# REQUIRED ACTION
The answer must be a single number: how many lines in the entries hold the string "with".

# SUPPLIED ENTRIES

-- ==== Sys2Proof/Machine/Requests.lean ====
section
/-! DEFINITION. The meanings of the requests: the request record's symbols arrive at UP, and the last of them is its completion, at
which the Request Engine takes it (R146, R148, log 1). -/

namespace Sys2Proof.Machine

/-- The arrival of a request record. -/
def State.arriveRequest (q : Request) (s : State) : State := s.quiet.arriveRecord q.wire

/-- IDENTIFY, code 1 (R152). -/
def execIdentify (target tag : Byte) (operands : List Byte) (s : State) : Host.Outcome State Fault Refusal :=
  .next (s.arriveRequest { target := target, tag := tag, code := 1#8, operands := operands })

/-- READ STATUS, code 2 (R153). -/
def execReadStatus (target tag : Byte) (operands : List Byte) (s : State) : Host.Outcome State Fault Refusal :=
  .next (s.arriveRequest { target := target, tag := tag, code := 2#8, operands := operands })

/-- SET ALERTS, code 3 (R157). -/
def execSetAlerts (target tag : Byte) (operands : List Byte) (s : State) : Host.Outcome State Fault Refusal :=
  .next (s.arriveRequest { target := target, tag := tag, code := 3#8, operands := operands })

/-- CLEAR ALERTS, code 4 (R158). -/
def execClearAlerts (target tag : Byte) (operands : List Byte) (s : State) : Host.Outcome State Fault Refusal :=
  .next (s.arriveRequest { target := target, tag := tag, code := 4#8, operands := operands })

/-- TAKE INCIDENTS, code 5 (R154). -/
def execTakeIncidents (target tag : Byte) (operands : List Byte) (s : State) : Host.Outcome State Fault Refusal :=
  .next (s.arriveRequest { target := target, tag := tag, code := 5#8, operands := operands })

/-- SET WINDOWS, code 6 (R159). -/
def execSetWindows (target tag : Byte) (operands : List Byte) (s : State) : Host.Outcome State Fault Refusal :=
  .next (s.arriveRequest { target := target, tag := tag, code := 6#8, operands := operands })

/-- READ ENTRY, code 7 (R155). -/
def execReadEntry (target tag : Byte) (operands : List Byte) (s : State) : Host.Outcome State Fault Refusal :=
  .next (s.arriveRequest { target := target, tag := tag, code := 7#8, operands := operands })

/-- LOAD ENTRY, code 8 (R160). -/
def execLoadEntry (target tag : Byte) (operands : List Byte) (s : State) : Host.Outcome State Fault Refusal :=
  .next (s.arriveRequest { target := target, tag := tag, code := 8#8, operands := operands })

/-- ARM, code 9 (R161). -/
def execArm (target tag : Byte) (operands : List Byte) (s : State) : Host.Outcome State Fault Refusal :=
  .next (s.arriveRequest { target := target, tag := tag, code := 9#8, operands := operands })

/-- DISARM, code 10 (R162). -/
def execDisarm (target tag : Byte) (operands : List Byte) (s : State) : Host.Outcome State Fault Refusal :=
  .next (s.arriveRequest { target := target, tag := tag, code := 10#8, operands := operands })

/-- FREE, code 11 (R163). -/
def execFree (target tag : Byte) (operands : List Byte) (s : State) : Host.Outcome State Fault Refusal :=
  .next (s.arriveRequest { target := target, tag := tag, code := 11#8, operands := operands })

/-- LOAD SLOT, code 12 (R164). -/
def execLoadSlot (target tag : Byte) (operands : List Byte) (s : State) : Host.Outcome State Fault Refusal :=
  .next (s.arriveRequest { target := target, tag := tag, code := 12#8, operands := operands })

/-- READ SLOT, code 13 (R156). -/
def execReadSlot (target tag : Byte) (operands : List Byte) (s : State) : Host.Outcome State Fault Refusal :=
  .next (s.arriveRequest { target := target, tag := tag, code := 13#8, operands := operands })

/-- SET MODE with mode OBSERVE, code 14, first operand 1 (R165). -/
def execSetModeObserve (target tag : Byte) (rest : List Byte) (s : State) : Host.Outcome State Fault Refusal :=
  .next (s.arriveRequest { target := target, tag := tag, code := 14#8, operands := 1#8 :: rest })

/-- SET MODE with mode ACTIVE, code 14, first operand 2 (R165). -/
def execSetModeActive (target tag : Byte) (rest : List Byte) (s : State) : Host.Outcome State Fault Refusal :=
  .next (s.arriveRequest { target := target, tag := tag, code := 14#8, operands := 2#8 :: rest })

/-- SET MODE with mode BYPASS, code 14, first operand 3 (R37, R165). -/
def execSetModeBypass (target tag : Byte) (rest : List Byte) (s : State) : Host.Outcome State Fault Refusal :=
  .next (s.arriveRequest { target := target, tag := tag, code := 14#8, operands := 3#8 :: rest })

/-- RELEASE, code 15 (R166). -/
def execRelease (target tag : Byte) (operands : List Byte) (s : State) : Host.Outcome State Fault Refusal :=
  .next (s.arriveRequest { target := target, tag := tag, code := 15#8, operands := operands })

/-- RESTART with scope WARM, code 16, first operand 0 (R67, R167). -/
def execRestartWarm (target tag : Byte) (rest : List Byte) (s : State) : Host.Outcome State Fault Refusal :=
  .next (s.arriveRequest { target := target, tag := tag, code := 16#8, operands := 0#8 :: rest })

/-- RESTART with scope TABLE, code 16, first operand 1 (R68, R167). -/
def execRestartTable (target tag : Byte) (rest : List Byte) (s : State) : Host.Outcome State Fault Refusal :=
  .next (s.arriveRequest { target := target, tag := tag, code := 16#8, operands := 1#8 :: rest })

/-- START CAPTURE, code 17 (R172). -/
def execStartCapture (target tag : Byte) (operands : List Byte) (s : State) : Host.Outcome State Fault Refusal :=
  .next (s.arriveRequest { target := target, tag := tag, code := 17#8, operands := operands })

/-- READ CAPTURE, code 18 (R176). -/
def execReadCapture (target tag : Byte) (operands : List Byte) (s : State) : Host.Outcome State Fault Refusal :=
  .next (s.arriveRequest { target := target, tag := tag, code := 18#8, operands := operands })

/-- START TRIAL, code 19 (R177). -/
def execStartTrial (target tag : Byte) (operands : List Byte) (s : State) : Host.Outcome State Fault Refusal :=
  .next (s.arriveRequest { target := target, tag := tag, code := 19#8, operands := operands })

/-- ABORT with condition NOW, code 20, first operand 1 (R179). -/
def execAbortNow (target tag : Byte) (rest : List Byte) (s : State) : Host.Outcome State Fault Refusal :=
  .next (s.arriveRequest { target := target, tag := tag, code := 20#8, operands := 1#8 :: rest })

/-- ABORT with condition QUIET, code 20, first operand 2 (R179). -/
def execAbortQuiet (target tag : Byte) (rest : List Byte) (s : State) : Host.Outcome State Fault Refusal :=
  .next (s.arriveRequest { target := target, tag := tag, code := 20#8, operands := 2#8 :: rest })

/-- ABORT with condition AT-TRIP, code 20, first operand 3 (R179). -/
def execAbortAtTrip (target tag : Byte) (rest : List Byte) (s : State) : Host.Outcome State Fault Refusal :=
  .next (s.arriveRequest { target := target, tag := tag, code := 20#8, operands := 3#8 :: rest })

/-- ABORT with condition AT-TRAIN, code 20, first operand 4 (R179). -/
def execAbortAtTrain (target tag : Byte) (rest : List Byte) (s : State) : Host.Outcome State Fault Refusal :=
  .next (s.arriveRequest { target := target, tag := tag, code := 20#8, operands := 4#8 :: rest })

/-- A request with a code outside 1 to 20 (R147, R150). -/
def execBadCode (code target tag : Byte) (operands : List Byte) (s : State) : Host.Outcome State Fault Refusal :=
  .next (s.arriveRequest { target := target, tag := tag, code := code, operands := operands })

end Sys2Proof.Machine
end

# ANSWER BOX
10